* **Task instructions**
The records need to be set down again exactly as they appear.

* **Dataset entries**
-- ==== Sys2Proof/Machine/Control.lean ====
section
/-! DEFINITION. The control-transfer instructions `CALL` and `IRET` (44_control_transfer.md). There is no `RET`
(R162) and no other control transfer (R163). -/

namespace Sys2Proof.Machine

/-- `CALL Ra`: push `pc0 + 2`, then `pc <- x[a]` with no increment added; the target is the register as it stood before
the step (R160). -/
def execCall (a : Byte) (s : State) : Result :=
  settle s (do
    let target ← readReg s a
    let t ← pushByte s (returnAddress s.pc)
    pure { t with pc := target.toNat })

/-- `IRET`: `pc <- pc0 + 1` and nothing else: it pops nothing and restores nothing (R161; the advance is decision
D2). -/
def execIret (s : State) : Result :=
  .next (s.advance Instr.iret.length)

end Sys2Proof.Machine
end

* **Output for this task**
-- ==== Sys2Proof/Machine/Control.lean ====
section
/-! DEFINITION. The control-transfer instructions `CALL` and `IRET` (44_control_transfer.md). There is no `RET`
(R162) and no other control transfer (R163). -/

namespace Sys2Proof.Machine

/-- `CALL Ra`: push `pc0 + 2`, then `pc <- x[a]` with no increment added; the target is the register as it stood before
the step (R160). -/
def execCall (a : Byte) (s : State) : Result :=
  settle s (do
    let target ← readReg s a
    let t ← pushByte s (returnAddress s.pc)
    pure { t with pc := target.toNat })

/-- `IRET`: `pc <- pc0 + 1` and nothing else: it pops nothing and restores nothing (R161; the advance is decision
D2). -/
def execIret (s : State) : Result :=
  .next (s.advance Instr.iret.length)

end Sys2Proof.Machine
end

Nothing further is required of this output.